The tumor inhibition in vivo. (a) The tumor volume and growth curve. (b) The HE staining of liver and lung in the tumor metastasis experiment (white arrow shows the tumor foci).

Conclusion

The target gene SLC4A4 we selected by bioinformatics method plays an important role in prostate cancer, it is a potential oncogene in prostate cancer. Based on this, we design a ShRNA to knock it down, the results show that the proliferation of prostate cancer cell line C4-2B is obviously inhibited. Next, we synthesized a magnetic nanoparticle MNP-APTES to delivery the SLC4A4’s ShRNA plasmid to cancer cells. The results show that this MNP/DNA composite could delivery and release plasmid DNA to cancer cells as predicted. And we did a lot of experiments in vitro to prove that the MNP/DNA composite MNP-Sh-SLC4A4 could inhibit the cells’ proliferation, clone forming, metastasis, induce cell death and cell cycle arrest. Moreover, in order to prove that the MNP-Sh-SLC4A4 could inhibit tumor in vivo, we transplanted C4-2B cells to nude mice. After 3 weeks’ treatment, the tumor growth was greatly suppressed. In order to observe the metastasis of prostate cancer cells in vivo, we injected C4-2B cells into mice through tail vein, and the MNP/DNA composite was injected followed by that. Interestingly, we found that both the MNP-Sh-SLC4A4 and MNP-NC could inhibit the metastasis to liver and lung of prostate cancer cells in vivo.

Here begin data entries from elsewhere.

/-! ## setFuse -/

@[simp] theorem Dev.setFuse_frame (d : Dev) (k : Nat) (v : Fuse) :
    (d.setFuse k v).life = d.life ∧ (d.setFuse k v).boot = d.boot ∧ (d.setFuse k v).flash = d.flash ∧
    (d.setFuse k v).regs = d.regs ∧ (d.setFuse k v).shadow = d.shadow ∧ (d.setFuse k v).counters = d.counters ∧
    (d.setFuse k v).guards = d.guards ∧ (d.setFuse k v).updates = d.updates ∧
    (d.setFuse k v).updateLast = d.updateLast ∧ (d.setFuse k v).mailbox = d.mailbox ∧
    (d.setFuse k v).quire = d.quire ∧ (d.setFuse k v).requests = d.requests ∧ (d.setFuse k v).subs = d.subs ∧
    (d.setFuse k v).spi = d.spi ∧ (d.setFuse k v).vat = d.vat ∧ (d.setFuse k v).deficit = d.deficit ∧
    (d.setFuse k v).used = d.used ∧ (d.setFuse k v).rrNext = d.rrNext ∧ (d.setFuse k v).drrCur = d.drrCur ∧
    (d.setFuse k v).sentUnit = d.sentUnit ∧ (d.setFuse k v).sentBad = d.sentBad ∧ (d.setFuse k v).deckle = d.deckle ∧
    (d.setFuse k v).ctxs = d.ctxs ∧ (d.setFuse k v).bindings = d.bindings ∧ (d.setFuse k v).holds = d.holds ∧
    (d.setFuse k v).transfers = d.transfers ∧ (d.setFuse k v).subscriptions = d.subscriptions ∧
    (d.setFuse k v).ports = d.ports ∧ (d.setFuse k v).dies = d.dies ∧ (d.setFuse k v).pd = d.pd ∧
    (d.setFuse k v).psb = d.psb ∧ (d.setFuse k v).vinLow = d.vinLow ∧ (d.setFuse k v).fc = d.fc ∧
    (d.setFuse k v).watermark = d.watermark ∧ (d.setFuse k v).power = d.power ∧ (d.setFuse k v).links = d.links ∧
    (d.setFuse k v).funcs = d.funcs ∧ (d.setFuse k v).u0 = d.u0 ∧ (d.setFuse k v).eths = d.eths ∧
    (d.setFuse k v).couchKeys = d.couchKeys ∧ (d.setFuse k v).maint = d.maint ∧
    (d.setFuse k v).resetDue = d.resetDue ∧ (d.setFuse k v).chainDue = d.chainDue ∧ (d.setFuse k v).jtag = d.jtag ∧
    (d.setFuse k v).scan = d.scan ∧ (d.setFuse k v).jtagOut = d.jtagOut ∧ (d.setFuse k v).nonceCtr = d.nonceCtr ∧
    (d.setFuse k v).freeCtr = d.freeCtr := by
  refine ⟨rfl, rfl, rfl, rfl, rfl, rfl, rfl, rfl, rfl, rfl, rfl, rfl, rfl, rfl, rfl, rfl, rfl, rfl, rfl, rfl, rfl, rfl, rfl, rfl, rfl, rfl, rfl, rfl, rfl, rfl, rfl, rfl, rfl, rfl, rfl, rfl, rfl, rfl, rfl, rfl, rfl, rfl, rfl, rfl, rfl, rfl, rfl, rfl⟩

@[simp] theorem Dev.setFuse_fuses (d : Dev) (k : Nat) (v : Fuse) : (d.setFuse k v).fuses = put fuseDflt d.fuses k v := rfl

theorem Dev.fuse_setFuse (d : Dev) (k j : Nat) (v : Fuse) (h : wfTab fuseDflt d.fuses = true) :
    (d.setFuse k v).fuse j = if j = k then v else d.fuse j := look_put k j v h

/-! ## setDie -/

@[simp] theorem Dev.setDie_frame (d : Dev) (k : Nat) (v : Die) :
    (d.setDie k v).life = d.life ∧ (d.setDie k v).boot = d.boot ∧ (d.setDie k v).flash = d.flash ∧
    (d.setDie k v).regs = d.regs ∧ (d.setDie k v).shadow = d.shadow ∧ (d.setDie k v).counters = d.counters ∧
    (d.setDie k v).guards = d.guards ∧ (d.setDie k v).updates = d.updates ∧
    (d.setDie k v).updateLast = d.updateLast ∧ (d.setDie k v).mailbox = d.mailbox ∧ (d.setDie k v).quire = d.quire ∧
    (d.setDie k v).requests = d.requests ∧ (d.setDie k v).subs = d.subs ∧ (d.setDie k v).spi = d.spi ∧
    (d.setDie k v).vat = d.vat ∧ (d.setDie k v).deficit = d.deficit ∧ (d.setDie k v).used = d.used ∧
    (d.setDie k v).rrNext = d.rrNext ∧ (d.setDie k v).drrCur = d.drrCur ∧ (d.setDie k v).sentUnit = d.sentUnit ∧
    (d.setDie k v).sentBad = d.sentBad ∧ (d.setDie k v).deckle = d.deckle ∧ (d.setDie k v).ctxs = d.ctxs ∧
    (d.setDie k v).bindings = d.bindings ∧ (d.setDie k v).holds = d.holds ∧ (d.setDie k v).transfers = d.transfers ∧
    (d.setDie k v).subscriptions = d.subscriptions ∧ (d.setDie k v).ports = d.ports ∧
    (d.setDie k v).fuses = d.fuses ∧ (d.setDie k v).pd = d.pd ∧ (d.setDie k v).psb = d.psb ∧
    (d.setDie k v).vinLow = d.vinLow ∧ (d.setDie k v).fc = d.fc ∧ (d.setDie k v).watermark = d.watermark ∧
    (d.setDie k v).power = d.power ∧ (d.setDie k v).links = d.links ∧ (d.setDie k v).funcs = d.funcs ∧
    (d.setDie k v).u0 = d.u0 ∧ (d.setDie k v).eths = d.eths ∧ (d.setDie k v).couchKeys = d.couchKeys ∧
    (d.setDie k v).maint = d.maint ∧ (d.setDie k v).resetDue = d.resetDue ∧ (d.setDie k v).chainDue = d.chainDue ∧
    (d.setDie k v).jtag = d.jtag ∧ (d.setDie k v).scan = d.scan ∧ (d.setDie k v).jtagOut = d.jtagOut ∧
    (d.setDie k v).nonceCtr = d.nonceCtr ∧ (d.setDie k v).freeCtr = d.freeCtr := by
  refine ⟨rfl, rfl, rfl, rfl, rfl, rfl, rfl, rfl, rfl, rfl, rfl, rfl, rfl, rfl, rfl, rfl, rfl, rfl, rfl, rfl, rfl, rfl, rfl, rfl, rfl, rfl, rfl, rfl, rfl, rfl, rfl, rfl, rfl, rfl, rfl, rfl, rfl, rfl, rfl, rfl, rfl, rfl, rfl, rfl, rfl, rfl, rfl, rfl⟩

@[simp] theorem Dev.setDie_dies (d : Dev) (k : Nat) (v : Die) : (d.setDie k v).dies = put dieDflt d.dies k v := rfl

theorem Dev.die_setDie (d : Dev) (k j : Nat) (v : Die) (h : wfTab dieDflt d.dies = true) :
    (d.setDie k v).die j = if j = k then v else d.die j := look_put k j v h

/-! ## setEng -/

@[simp] theorem Dev.setEng_frame (d : Dev) (k : Nat) (v : Pd) :
    (d.setEng k v).life = d.life ∧ (d.setEng k v).boot = d.boot ∧ (d.setEng k v).flash = d.flash ∧
    (d.setEng k v).regs = d.regs ∧ (d.setEng k v).shadow = d.shadow ∧ (d.setEng k v).counters = d.counters ∧
    (d.setEng k v).guards = d.guards ∧ (d.setEng k v).updates = d.updates ∧
    (d.setEng k v).updateLast = d.updateLast ∧ (d.setEng k v).mailbox = d.mailbox ∧ (d.setEng k v).quire = d.quire ∧
    (d.setEng k v).requests = d.requests ∧ (d.setEng k v).subs = d.subs ∧ (d.setEng k v).spi = d.spi ∧
    (d.setEng k v).vat = d.vat ∧ (d.setEng k v).deficit = d.deficit ∧ (d.setEng k v).used = d.used ∧
    (d.setEng k v).rrNext = d.rrNext ∧ (d.setEng k v).drrCur = d.drrCur ∧ (d.setEng k v).sentUnit = d.sentUnit ∧
    (d.setEng k v).sentBad = d.sentBad ∧ (d.setEng k v).deckle = d.deckle ∧ (d.setEng k v).ctxs = d.ctxs ∧
    (d.setEng k v).bindings = d.bindings ∧ (d.setEng k v).holds = d.holds ∧ (d.setEng k v).transfers = d.transfers ∧
    (d.setEng k v).subscriptions = d.subscriptions ∧ (d.setEng k v).ports = d.ports ∧
    (d.setEng k v).fuses = d.fuses ∧ (d.setEng k v).dies = d.dies ∧ (d.setEng k v).psb = d.psb ∧
    (d.setEng k v).vinLow = d.vinLow ∧ (d.setEng k v).fc = d.fc ∧ (d.setEng k v).watermark = d.watermark ∧
    (d.setEng k v).power = d.power ∧ (d.setEng k v).links = d.links ∧ (d.setEng k v).funcs = d.funcs ∧
    (d.setEng k v).u0 = d.u0 ∧ (d.setEng k v).eths = d.eths ∧ (d.setEng k v).couchKeys = d.couchKeys ∧
    (d.setEng k v).maint = d.maint ∧ (d.setEng k v).resetDue = d.resetDue ∧ (d.setEng k v).chainDue = d.chainDue ∧
    (d.setEng k v).jtag = d.jtag ∧ (d.setEng k v).scan = d.scan ∧ (d.setEng k v).jtagOut = d.jtagOut ∧
    (d.setEng k v).nonceCtr = d.nonceCtr ∧ (d.setEng k v).freeCtr = d.freeCtr := by
  refine ⟨rfl, rfl, rfl, rfl, rfl, rfl, rfl, rfl, rfl, rfl, rfl, rfl, rfl, rfl, rfl, rfl, rfl, rfl, rfl, rfl, rfl, rfl, rfl, rfl, rfl, rfl, rfl, rfl, rfl, rfl, rfl, rfl, rfl, rfl, rfl, rfl, rfl, rfl, rfl, rfl, rfl, rfl, rfl, rfl, rfl, rfl, rfl, rfl⟩

@[simp] theorem Dev.setEng_pd (d : Dev) (k : Nat) (v : Pd) : (d.setEng k v).pd = put engDflt d.pd k v := rfl

theorem Dev.eng_setEng (d : Dev) (k j : Nat) (v : Pd) (h : wfTab engDflt d.pd = true) :
    (d.setEng k v).eng j = if j = k then v else d.eng j := look_put k j v h

/-! ## setLink -/

@[simp] theorem Dev.setLink_frame (d : Dev) (k : Nat) (v : Link) :
    (d.setLink k v).life = d.life ∧ (d.setLink k v).boot = d.boot ∧ (d.setLink k v).flash = d.flash ∧
    (d.setLink k v).regs = d.regs ∧ (d.setLink k v).shadow = d.shadow ∧ (d.setLink k v).counters = d.counters ∧
    (d.setLink k v).guards = d.guards ∧ (d.setLink k v).updates = d.updates ∧
    (d.setLink k v).updateLast = d.updateLast ∧ (d.setLink k v).mailbox = d.mailbox ∧
    (d.setLink k v).quire = d.quire ∧ (d.setLink k v).requests = d.requests ∧ (d.setLink k v).subs = d.subs ∧
    (d.setLink k v).spi = d.spi ∧ (d.setLink k v).vat = d.vat ∧ (d.setLink k v).deficit = d.deficit ∧
    (d.setLink k v).used = d.used ∧ (d.setLink k v).rrNext = d.rrNext ∧ (d.setLink k v).drrCur = d.drrCur ∧
    (d.setLink k v).sentUnit = d.sentUnit ∧ (d.setLink k v).sentBad = d.sentBad ∧ (d.setLink k v).deckle = d.deckle ∧
    (d.setLink k v).ctxs = d.ctxs ∧ (d.setLink k v).bindings = d.bindings ∧ (d.setLink k v).holds = d.holds ∧
    (d.setLink k v).transfers = d.transfers ∧ (d.setLink k v).subscriptions = d.subscriptions ∧
    (d.setLink k v).ports = d.ports ∧ (d.setLink k v).fuses = d.fuses ∧ (d.setLink k v).dies = d.dies ∧
    (d.setLink k v).pd = d.pd ∧ (d.setLink k v).psb = d.psb ∧ (d.setLink k v).vinLow = d.vinLow ∧
    (d.setLink k v).fc = d.fc ∧ (d.setLink k v).watermark = d.watermark ∧ (d.setLink k v).power = d.power ∧
    (d.setLink k v).funcs = d.funcs ∧ (d.setLink k v).u0 = d.u0 ∧ (d.setLink k v).eths = d.eths ∧
    (d.setLink k v).couchKeys = d.couchKeys ∧ (d.setLink k v).maint = d.maint ∧
    (d.setLink k v).resetDue = d.resetDue ∧ (d.setLink k v).chainDue = d.chainDue ∧ (d.setLink k v).jtag = d.jtag ∧
    (d.setLink k v).scan = d.scan ∧ (d.setLink k v).jtagOut = d.jtagOut ∧ (d.setLink k v).nonceCtr = d.nonceCtr ∧
    (d.setLink k v).freeCtr = d.freeCtr := by
  refine ⟨rfl, rfl, rfl, rfl, rfl, rfl, rfl, rfl, rfl, rfl, rfl, rfl, rfl, rfl, rfl, rfl, rfl, rfl, rfl, rfl, rfl, rfl, rfl, rfl, rfl, rfl, rfl, rfl, rfl, rfl, rfl, rfl, rfl, rfl, rfl, rfl, rfl, rfl, rfl, rfl, rfl, rfl, rfl, rfl, rfl, rfl, rfl, rfl⟩

@[simp] theorem Dev.setLink_links (d : Dev) (k : Nat) (v : Link) : (d.setLink k v).links = put linkDflt d.links k v := rfl

theorem Dev.link_setLink (d : Dev) (k j : Nat) (v : Link) (h : wfTab linkDflt d.links = true) :
    (d.setLink k v).link j = if j = k then v else d.link j := look_put k j v h

/-! ## setFunc -/

@[simp] theorem Dev.setFunc_frame (d : Dev) (k : Nat) (v : UsbFunction) :
    (d.setFunc k v).life = d.life ∧ (d.setFunc k v).boot = d.boot ∧ (d.setFunc k v).flash = d.flash ∧
    (d.setFunc k v).regs = d.regs ∧ (d.setFunc k v).shadow = d.shadow ∧ (d.setFunc k v).counters = d.counters ∧
    (d.setFunc k v).guards = d.guards ∧ (d.setFunc k v).updates = d.updates ∧
    (d.setFunc k v).updateLast = d.updateLast ∧ (d.setFunc k v).mailbox = d.mailbox ∧
    (d.setFunc k v).quire = d.quire ∧ (d.setFunc k v).requests = d.requests ∧ (d.setFunc k v).subs = d.subs ∧
    (d.setFunc k v).spi = d.spi ∧ (d.setFunc k v).vat = d.vat ∧ (d.setFunc k v).deficit = d.deficit ∧
    (d.setFunc k v).used = d.used ∧ (d.setFunc k v).rrNext = d.rrNext ∧ (d.setFunc k v).drrCur = d.drrCur ∧
    (d.setFunc k v).sentUnit = d.sentUnit ∧ (d.setFunc k v).sentBad = d.sentBad ∧ (d.setFunc k v).deckle = d.deckle ∧
    (d.setFunc k v).ctxs = d.ctxs ∧ (d.setFunc k v).bindings = d.bindings ∧ (d.setFunc k v).holds = d.holds ∧
    (d.setFunc k v).transfers = d.transfers ∧ (d.setFunc k v).subscriptions = d.subscriptions ∧
    (d.setFunc k v).ports = d.ports ∧ (d.setFunc k v).fuses = d.fuses ∧ (d.setFunc k v).dies = d.dies ∧
    (d.setFunc k v).pd = d.pd ∧ (d.setFunc k v).psb = d.psb ∧ (d.setFunc k v).vinLow = d.vinLow ∧
    (d.setFunc k v).fc = d.fc ∧ (d.setFunc k v).watermark = d.watermark ∧ (d.setFunc k v).power = d.power ∧
    (d.setFunc k v).links = d.links ∧ (d.setFunc k v).u0 = d.u0 ∧ (d.setFunc k v).eths = d.eths ∧
    (d.setFunc k v).couchKeys = d.couchKeys ∧ (d.setFunc k v).maint = d.maint ∧
    (d.setFunc k v).resetDue = d.resetDue ∧ (d.setFunc k v).chainDue = d.chainDue ∧ (d.setFunc k v).jtag = d.jtag ∧
    (d.setFunc k v).scan = d.scan ∧ (d.setFunc k v).jtagOut = d.jtagOut ∧ (d.setFunc k v).nonceCtr = d.nonceCtr ∧
    (d.setFunc k v).freeCtr = d.freeCtr := by
  refine ⟨rfl, rfl, rfl, rfl, rfl, rfl, rfl, rfl, rfl, rfl, rfl, rfl, rfl, rfl, rfl, rfl, rfl, rfl, rfl, rfl, rfl, rfl, rfl, rfl, rfl, rfl, rfl, rfl, rfl, rfl, rfl, rfl, rfl, rfl, rfl, rfl, rfl, rfl, rfl, rfl, rfl, rfl, rfl, rfl, rfl, rfl, rfl, rfl⟩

In conclusion, the target gene SLC4A4 we selected by bioinformatics is a potential oncogene in prostate cancer; the nanoparticle MNP-APTES could delivery ShRNA plasmid into cancer cells both in vitro and in vivo. It’s a good method to find a target gene by bioinformatics and use nanotechnology for the gene delivering on cancer therapy.